_Directions_
Please copy out the entries until you have copied the line that contains "by register. -/", beginning with the first line.

_Dataset content_
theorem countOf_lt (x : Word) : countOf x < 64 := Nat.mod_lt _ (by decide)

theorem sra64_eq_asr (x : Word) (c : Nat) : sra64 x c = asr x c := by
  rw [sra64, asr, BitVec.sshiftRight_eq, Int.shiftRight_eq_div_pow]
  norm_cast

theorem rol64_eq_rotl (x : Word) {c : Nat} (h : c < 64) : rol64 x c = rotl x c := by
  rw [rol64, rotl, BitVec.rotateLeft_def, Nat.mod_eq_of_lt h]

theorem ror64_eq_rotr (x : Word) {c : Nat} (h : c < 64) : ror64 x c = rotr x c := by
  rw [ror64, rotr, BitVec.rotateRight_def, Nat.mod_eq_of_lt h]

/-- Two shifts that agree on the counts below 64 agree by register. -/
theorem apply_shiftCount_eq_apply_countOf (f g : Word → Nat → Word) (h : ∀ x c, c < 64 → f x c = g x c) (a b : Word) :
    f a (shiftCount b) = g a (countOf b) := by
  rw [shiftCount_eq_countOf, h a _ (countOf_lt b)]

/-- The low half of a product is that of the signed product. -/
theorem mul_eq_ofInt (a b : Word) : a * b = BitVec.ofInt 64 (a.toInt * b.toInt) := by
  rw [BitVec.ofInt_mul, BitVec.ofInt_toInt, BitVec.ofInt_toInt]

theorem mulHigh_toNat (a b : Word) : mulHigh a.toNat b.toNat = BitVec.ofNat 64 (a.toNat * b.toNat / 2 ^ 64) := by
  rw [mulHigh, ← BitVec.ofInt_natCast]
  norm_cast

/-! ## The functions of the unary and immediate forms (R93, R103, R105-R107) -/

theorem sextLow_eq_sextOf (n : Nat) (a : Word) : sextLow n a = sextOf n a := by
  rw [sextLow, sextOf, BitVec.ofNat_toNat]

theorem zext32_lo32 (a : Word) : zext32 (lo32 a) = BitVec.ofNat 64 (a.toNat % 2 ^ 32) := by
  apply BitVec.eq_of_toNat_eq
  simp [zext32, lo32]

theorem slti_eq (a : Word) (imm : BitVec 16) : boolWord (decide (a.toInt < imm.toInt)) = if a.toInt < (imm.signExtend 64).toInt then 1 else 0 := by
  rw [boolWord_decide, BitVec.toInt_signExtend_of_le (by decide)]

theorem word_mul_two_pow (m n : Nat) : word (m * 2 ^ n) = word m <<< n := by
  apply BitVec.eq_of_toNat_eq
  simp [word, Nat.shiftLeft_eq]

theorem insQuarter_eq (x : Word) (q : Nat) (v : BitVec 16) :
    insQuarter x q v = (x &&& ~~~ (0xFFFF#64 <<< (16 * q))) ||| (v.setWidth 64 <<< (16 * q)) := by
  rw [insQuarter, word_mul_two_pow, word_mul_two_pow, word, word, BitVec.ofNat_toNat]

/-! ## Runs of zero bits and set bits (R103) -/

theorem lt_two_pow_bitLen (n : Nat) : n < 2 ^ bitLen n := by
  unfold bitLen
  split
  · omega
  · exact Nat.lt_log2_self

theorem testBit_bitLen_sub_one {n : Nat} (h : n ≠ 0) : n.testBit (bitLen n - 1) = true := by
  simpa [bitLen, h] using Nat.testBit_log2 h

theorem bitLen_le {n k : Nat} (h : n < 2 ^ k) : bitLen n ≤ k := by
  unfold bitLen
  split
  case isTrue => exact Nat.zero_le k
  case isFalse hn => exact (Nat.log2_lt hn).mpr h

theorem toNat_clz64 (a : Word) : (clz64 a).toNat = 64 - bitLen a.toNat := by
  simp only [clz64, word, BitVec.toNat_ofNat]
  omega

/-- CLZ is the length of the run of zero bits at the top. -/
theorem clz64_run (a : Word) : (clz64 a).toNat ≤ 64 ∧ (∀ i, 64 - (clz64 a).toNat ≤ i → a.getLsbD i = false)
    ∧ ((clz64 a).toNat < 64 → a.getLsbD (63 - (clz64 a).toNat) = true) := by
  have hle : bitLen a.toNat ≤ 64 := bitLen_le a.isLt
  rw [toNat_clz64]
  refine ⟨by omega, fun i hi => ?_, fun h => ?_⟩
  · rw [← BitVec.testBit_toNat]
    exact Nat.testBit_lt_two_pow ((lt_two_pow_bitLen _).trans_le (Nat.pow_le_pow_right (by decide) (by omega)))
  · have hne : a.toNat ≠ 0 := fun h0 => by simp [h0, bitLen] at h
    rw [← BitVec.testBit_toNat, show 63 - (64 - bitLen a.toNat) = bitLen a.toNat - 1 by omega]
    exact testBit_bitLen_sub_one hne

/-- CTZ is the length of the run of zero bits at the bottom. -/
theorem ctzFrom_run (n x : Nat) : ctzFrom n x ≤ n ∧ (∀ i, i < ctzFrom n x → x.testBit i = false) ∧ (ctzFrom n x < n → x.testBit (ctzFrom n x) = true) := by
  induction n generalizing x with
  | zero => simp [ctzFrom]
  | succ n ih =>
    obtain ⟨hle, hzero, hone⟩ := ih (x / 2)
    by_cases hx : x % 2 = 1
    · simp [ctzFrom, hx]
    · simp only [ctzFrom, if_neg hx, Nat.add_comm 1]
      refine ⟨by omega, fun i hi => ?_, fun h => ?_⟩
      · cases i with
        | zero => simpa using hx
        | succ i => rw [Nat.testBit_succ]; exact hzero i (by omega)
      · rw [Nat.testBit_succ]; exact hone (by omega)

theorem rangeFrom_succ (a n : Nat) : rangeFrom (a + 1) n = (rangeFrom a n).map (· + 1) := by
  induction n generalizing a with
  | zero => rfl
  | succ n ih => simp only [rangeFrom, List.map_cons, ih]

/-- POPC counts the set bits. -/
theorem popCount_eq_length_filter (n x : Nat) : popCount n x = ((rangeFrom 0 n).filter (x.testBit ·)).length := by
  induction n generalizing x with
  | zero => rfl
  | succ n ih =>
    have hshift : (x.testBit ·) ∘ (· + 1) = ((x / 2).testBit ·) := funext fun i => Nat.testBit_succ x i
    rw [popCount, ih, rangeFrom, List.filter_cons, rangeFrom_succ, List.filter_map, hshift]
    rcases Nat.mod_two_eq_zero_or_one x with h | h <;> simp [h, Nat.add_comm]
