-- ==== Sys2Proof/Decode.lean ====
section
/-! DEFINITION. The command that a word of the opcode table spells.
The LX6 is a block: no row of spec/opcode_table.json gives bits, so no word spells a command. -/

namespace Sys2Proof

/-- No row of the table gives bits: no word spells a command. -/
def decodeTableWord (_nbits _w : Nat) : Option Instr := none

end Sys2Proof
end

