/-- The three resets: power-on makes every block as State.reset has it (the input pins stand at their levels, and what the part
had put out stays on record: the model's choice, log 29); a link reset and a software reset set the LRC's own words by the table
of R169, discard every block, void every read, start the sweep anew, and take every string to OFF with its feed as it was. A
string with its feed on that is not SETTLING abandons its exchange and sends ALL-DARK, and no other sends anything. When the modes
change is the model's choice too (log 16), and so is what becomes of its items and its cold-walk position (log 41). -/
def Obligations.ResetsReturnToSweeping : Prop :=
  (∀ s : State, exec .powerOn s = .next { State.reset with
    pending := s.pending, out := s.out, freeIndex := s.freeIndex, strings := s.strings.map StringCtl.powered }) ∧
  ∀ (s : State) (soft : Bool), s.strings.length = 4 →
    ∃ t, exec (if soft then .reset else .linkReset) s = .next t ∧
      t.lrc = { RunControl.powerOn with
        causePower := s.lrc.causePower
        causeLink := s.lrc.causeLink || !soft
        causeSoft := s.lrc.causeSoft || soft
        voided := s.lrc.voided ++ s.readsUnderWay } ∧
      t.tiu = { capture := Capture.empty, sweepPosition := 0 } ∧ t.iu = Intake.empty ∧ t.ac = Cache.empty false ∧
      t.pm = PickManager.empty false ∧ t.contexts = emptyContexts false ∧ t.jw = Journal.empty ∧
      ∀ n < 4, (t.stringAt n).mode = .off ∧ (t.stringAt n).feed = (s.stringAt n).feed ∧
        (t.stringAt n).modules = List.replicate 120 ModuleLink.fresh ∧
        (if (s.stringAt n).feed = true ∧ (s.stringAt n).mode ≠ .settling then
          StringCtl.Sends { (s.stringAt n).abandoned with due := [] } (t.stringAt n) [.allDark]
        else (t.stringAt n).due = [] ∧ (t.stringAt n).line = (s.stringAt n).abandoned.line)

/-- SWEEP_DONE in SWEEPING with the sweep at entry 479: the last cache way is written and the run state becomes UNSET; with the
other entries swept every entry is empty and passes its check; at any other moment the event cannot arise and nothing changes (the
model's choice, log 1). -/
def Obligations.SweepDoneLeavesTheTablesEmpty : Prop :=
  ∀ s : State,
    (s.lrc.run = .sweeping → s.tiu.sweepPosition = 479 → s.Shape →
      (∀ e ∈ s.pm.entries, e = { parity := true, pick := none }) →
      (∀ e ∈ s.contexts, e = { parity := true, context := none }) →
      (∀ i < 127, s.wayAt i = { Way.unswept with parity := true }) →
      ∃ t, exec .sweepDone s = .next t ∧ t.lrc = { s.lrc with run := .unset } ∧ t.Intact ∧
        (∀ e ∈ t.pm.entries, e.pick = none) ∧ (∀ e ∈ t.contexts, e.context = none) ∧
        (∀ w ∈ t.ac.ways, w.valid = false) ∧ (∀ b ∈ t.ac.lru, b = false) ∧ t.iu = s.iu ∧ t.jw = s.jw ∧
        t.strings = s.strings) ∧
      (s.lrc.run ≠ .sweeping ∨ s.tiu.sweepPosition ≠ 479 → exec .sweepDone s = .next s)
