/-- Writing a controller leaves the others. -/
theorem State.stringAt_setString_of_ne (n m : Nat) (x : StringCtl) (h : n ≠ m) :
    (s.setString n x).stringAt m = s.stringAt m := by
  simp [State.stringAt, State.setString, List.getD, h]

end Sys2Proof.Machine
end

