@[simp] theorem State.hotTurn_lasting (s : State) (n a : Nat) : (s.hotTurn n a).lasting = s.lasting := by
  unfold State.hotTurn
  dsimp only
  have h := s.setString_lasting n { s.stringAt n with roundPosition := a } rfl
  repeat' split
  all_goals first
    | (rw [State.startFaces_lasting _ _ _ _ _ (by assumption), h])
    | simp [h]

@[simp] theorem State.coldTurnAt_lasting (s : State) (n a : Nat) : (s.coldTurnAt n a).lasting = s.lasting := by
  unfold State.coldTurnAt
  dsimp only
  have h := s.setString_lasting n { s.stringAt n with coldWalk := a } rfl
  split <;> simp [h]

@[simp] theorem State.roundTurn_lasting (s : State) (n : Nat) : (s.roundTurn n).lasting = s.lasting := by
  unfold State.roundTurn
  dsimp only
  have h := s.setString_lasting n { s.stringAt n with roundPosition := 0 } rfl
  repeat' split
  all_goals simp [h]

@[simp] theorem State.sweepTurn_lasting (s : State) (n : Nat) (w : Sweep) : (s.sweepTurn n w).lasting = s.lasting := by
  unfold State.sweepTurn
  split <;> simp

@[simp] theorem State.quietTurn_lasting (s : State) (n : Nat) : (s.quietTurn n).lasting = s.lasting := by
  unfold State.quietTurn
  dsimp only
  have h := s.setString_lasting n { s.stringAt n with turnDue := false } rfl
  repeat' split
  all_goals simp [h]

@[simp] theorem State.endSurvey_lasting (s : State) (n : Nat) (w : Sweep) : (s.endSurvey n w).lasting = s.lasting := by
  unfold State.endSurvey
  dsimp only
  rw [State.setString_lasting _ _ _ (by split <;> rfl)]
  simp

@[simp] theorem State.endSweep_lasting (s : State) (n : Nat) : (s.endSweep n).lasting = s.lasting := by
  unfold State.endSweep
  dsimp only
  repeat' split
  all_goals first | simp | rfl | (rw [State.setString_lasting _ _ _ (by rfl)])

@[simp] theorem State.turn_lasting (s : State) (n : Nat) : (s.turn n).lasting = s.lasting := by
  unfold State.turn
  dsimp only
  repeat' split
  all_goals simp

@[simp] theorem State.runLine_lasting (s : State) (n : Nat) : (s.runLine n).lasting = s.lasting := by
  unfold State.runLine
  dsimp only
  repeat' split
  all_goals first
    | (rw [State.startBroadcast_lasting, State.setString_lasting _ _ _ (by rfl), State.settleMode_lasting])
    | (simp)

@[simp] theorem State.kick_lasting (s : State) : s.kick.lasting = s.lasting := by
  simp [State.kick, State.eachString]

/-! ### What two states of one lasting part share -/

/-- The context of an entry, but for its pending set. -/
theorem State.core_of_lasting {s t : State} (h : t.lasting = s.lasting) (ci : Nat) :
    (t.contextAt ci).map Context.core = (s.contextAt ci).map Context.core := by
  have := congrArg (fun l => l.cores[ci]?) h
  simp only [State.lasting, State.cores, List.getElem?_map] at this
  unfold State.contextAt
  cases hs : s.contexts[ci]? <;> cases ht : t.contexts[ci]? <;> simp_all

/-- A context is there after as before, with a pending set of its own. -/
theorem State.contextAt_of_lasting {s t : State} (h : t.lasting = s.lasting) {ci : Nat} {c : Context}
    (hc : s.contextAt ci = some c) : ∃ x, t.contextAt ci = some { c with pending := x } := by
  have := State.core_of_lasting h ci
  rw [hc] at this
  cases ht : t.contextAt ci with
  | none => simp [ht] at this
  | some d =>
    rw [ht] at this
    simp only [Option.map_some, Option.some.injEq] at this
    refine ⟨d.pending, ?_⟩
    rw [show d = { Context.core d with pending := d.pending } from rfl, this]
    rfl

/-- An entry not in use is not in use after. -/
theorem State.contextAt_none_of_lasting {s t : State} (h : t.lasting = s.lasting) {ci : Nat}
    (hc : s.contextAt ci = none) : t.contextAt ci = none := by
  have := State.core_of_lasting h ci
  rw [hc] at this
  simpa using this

_Exercise answer_
theorem countOf_lt (x : Word) : countOf x < 64 := Nat.mod_lt _ (by decide)

theorem sra64_eq_asr (x : Word) (c : Nat) : sra64 x c = asr x c := by
  rw [sra64, asr, BitVec.sshiftRight_eq, Int.shiftRight_eq_div_pow]
  norm_cast

theorem rol64_eq_rotl (x : Word) {c : Nat} (h : c < 64) : rol64 x c = rotl x c := by
  rw [rol64, rotl, BitVec.rotateLeft_def, Nat.mod_eq_of_lt h]

theorem ror64_eq_rotr (x : Word) {c : Nat} (h : c < 64) : ror64 x c = rotr x c := by
  rw [ror64, rotr, BitVec.rotateRight_def, Nat.mod_eq_of_lt h]

/-- Two shifts that agree on the counts below 64 agree by register. -/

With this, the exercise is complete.